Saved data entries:
Start of Block

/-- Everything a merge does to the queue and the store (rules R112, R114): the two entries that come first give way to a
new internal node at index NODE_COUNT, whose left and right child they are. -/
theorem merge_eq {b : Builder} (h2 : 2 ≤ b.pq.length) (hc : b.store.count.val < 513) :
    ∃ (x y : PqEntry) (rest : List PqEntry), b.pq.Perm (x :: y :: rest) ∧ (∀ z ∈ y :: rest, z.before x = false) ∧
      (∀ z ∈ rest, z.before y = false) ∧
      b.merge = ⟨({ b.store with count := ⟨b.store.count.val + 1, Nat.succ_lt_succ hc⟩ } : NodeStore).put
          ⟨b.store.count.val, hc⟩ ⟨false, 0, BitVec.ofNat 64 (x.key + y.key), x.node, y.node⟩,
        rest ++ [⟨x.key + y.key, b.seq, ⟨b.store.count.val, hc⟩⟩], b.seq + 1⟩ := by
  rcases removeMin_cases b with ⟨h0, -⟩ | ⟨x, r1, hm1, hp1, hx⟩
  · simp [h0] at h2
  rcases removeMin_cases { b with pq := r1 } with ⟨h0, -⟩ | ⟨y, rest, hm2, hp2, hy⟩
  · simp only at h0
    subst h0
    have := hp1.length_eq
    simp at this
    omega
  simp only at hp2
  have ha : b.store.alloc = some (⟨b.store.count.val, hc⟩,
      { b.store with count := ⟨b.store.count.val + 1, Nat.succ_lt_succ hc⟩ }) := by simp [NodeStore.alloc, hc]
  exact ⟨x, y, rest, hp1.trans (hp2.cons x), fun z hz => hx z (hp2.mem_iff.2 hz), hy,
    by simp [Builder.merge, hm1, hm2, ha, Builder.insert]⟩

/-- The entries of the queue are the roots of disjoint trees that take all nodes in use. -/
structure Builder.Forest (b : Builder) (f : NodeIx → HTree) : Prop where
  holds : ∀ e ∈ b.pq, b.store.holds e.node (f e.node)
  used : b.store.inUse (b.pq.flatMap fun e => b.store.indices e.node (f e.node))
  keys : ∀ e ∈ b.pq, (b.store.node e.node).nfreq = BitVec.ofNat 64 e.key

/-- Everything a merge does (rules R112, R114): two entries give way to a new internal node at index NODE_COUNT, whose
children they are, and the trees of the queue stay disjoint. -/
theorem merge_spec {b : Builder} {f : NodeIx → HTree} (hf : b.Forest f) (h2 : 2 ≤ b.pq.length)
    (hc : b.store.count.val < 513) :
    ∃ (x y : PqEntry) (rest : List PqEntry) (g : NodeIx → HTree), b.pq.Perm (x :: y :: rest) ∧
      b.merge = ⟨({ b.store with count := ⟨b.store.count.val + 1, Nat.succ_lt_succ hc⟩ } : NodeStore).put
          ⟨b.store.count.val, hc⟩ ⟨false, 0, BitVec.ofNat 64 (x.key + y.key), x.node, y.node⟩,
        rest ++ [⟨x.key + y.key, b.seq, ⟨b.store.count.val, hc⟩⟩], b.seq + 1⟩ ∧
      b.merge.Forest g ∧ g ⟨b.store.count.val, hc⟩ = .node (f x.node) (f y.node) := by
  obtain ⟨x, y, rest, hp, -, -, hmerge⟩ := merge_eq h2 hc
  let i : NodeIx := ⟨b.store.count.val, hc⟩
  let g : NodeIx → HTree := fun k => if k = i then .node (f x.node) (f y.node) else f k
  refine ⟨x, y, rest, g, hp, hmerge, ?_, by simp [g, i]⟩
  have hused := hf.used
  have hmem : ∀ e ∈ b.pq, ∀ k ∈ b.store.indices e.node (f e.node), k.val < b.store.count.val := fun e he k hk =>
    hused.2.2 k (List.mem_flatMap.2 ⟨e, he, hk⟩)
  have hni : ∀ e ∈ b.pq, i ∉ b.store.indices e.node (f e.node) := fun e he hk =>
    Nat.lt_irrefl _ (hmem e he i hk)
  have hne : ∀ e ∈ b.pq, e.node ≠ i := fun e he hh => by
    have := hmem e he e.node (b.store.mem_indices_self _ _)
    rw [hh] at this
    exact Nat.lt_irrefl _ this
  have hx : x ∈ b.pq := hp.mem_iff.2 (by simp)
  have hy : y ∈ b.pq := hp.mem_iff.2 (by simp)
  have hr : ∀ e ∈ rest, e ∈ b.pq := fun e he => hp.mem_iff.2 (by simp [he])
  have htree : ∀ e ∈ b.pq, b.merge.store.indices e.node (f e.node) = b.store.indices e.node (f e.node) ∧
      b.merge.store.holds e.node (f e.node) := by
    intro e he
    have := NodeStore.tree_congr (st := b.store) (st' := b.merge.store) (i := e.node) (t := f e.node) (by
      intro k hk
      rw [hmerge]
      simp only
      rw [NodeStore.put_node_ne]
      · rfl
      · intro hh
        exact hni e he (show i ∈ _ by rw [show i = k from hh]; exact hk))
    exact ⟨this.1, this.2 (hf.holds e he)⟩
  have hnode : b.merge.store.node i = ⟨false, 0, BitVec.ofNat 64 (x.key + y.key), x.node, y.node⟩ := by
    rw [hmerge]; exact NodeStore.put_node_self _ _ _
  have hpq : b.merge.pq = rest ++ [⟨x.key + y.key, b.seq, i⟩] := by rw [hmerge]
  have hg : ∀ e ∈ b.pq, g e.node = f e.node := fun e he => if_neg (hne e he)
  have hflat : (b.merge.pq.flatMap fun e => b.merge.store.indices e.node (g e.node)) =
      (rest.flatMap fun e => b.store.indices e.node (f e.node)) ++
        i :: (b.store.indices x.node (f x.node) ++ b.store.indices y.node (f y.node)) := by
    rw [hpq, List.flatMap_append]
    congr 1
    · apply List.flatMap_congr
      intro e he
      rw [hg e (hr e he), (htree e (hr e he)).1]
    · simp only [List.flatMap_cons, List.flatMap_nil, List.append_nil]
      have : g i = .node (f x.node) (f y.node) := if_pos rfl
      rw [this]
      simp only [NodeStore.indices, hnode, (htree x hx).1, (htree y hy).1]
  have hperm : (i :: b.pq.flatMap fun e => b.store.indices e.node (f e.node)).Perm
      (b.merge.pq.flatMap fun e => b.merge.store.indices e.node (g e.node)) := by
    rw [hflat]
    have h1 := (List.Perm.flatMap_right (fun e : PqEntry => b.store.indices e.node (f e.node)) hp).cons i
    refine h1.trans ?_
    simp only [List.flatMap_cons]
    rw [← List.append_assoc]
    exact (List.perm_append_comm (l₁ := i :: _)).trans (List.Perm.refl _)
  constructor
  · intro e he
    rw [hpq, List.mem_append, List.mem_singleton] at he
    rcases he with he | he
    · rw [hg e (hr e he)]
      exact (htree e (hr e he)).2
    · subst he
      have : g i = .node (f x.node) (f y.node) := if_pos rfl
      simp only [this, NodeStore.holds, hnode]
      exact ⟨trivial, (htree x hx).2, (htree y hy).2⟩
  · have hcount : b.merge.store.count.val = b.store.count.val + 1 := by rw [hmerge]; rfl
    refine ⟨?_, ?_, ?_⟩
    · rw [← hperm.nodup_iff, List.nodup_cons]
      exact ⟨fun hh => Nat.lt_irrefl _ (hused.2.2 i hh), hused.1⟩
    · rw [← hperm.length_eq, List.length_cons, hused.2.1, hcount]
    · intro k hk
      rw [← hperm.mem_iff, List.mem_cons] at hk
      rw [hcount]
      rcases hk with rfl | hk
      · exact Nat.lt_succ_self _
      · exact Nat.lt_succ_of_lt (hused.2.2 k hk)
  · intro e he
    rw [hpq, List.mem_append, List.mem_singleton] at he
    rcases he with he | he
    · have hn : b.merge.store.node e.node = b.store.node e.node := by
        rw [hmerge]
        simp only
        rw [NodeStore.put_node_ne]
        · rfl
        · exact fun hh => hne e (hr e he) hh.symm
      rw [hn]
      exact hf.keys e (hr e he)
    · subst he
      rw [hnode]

End of Block

## WHAT THE EXERCISE ASKS
Filter the lines above so that only those with the string "index" remain, then copy them.

## SOLUTION TO THE PROBLEM
new internal node at index NODE_COUNT, whose left and right child they are. -/
/-- Everything a merge does (rules R112, R114): two entries give way to a new internal node at index NODE_COUNT, whose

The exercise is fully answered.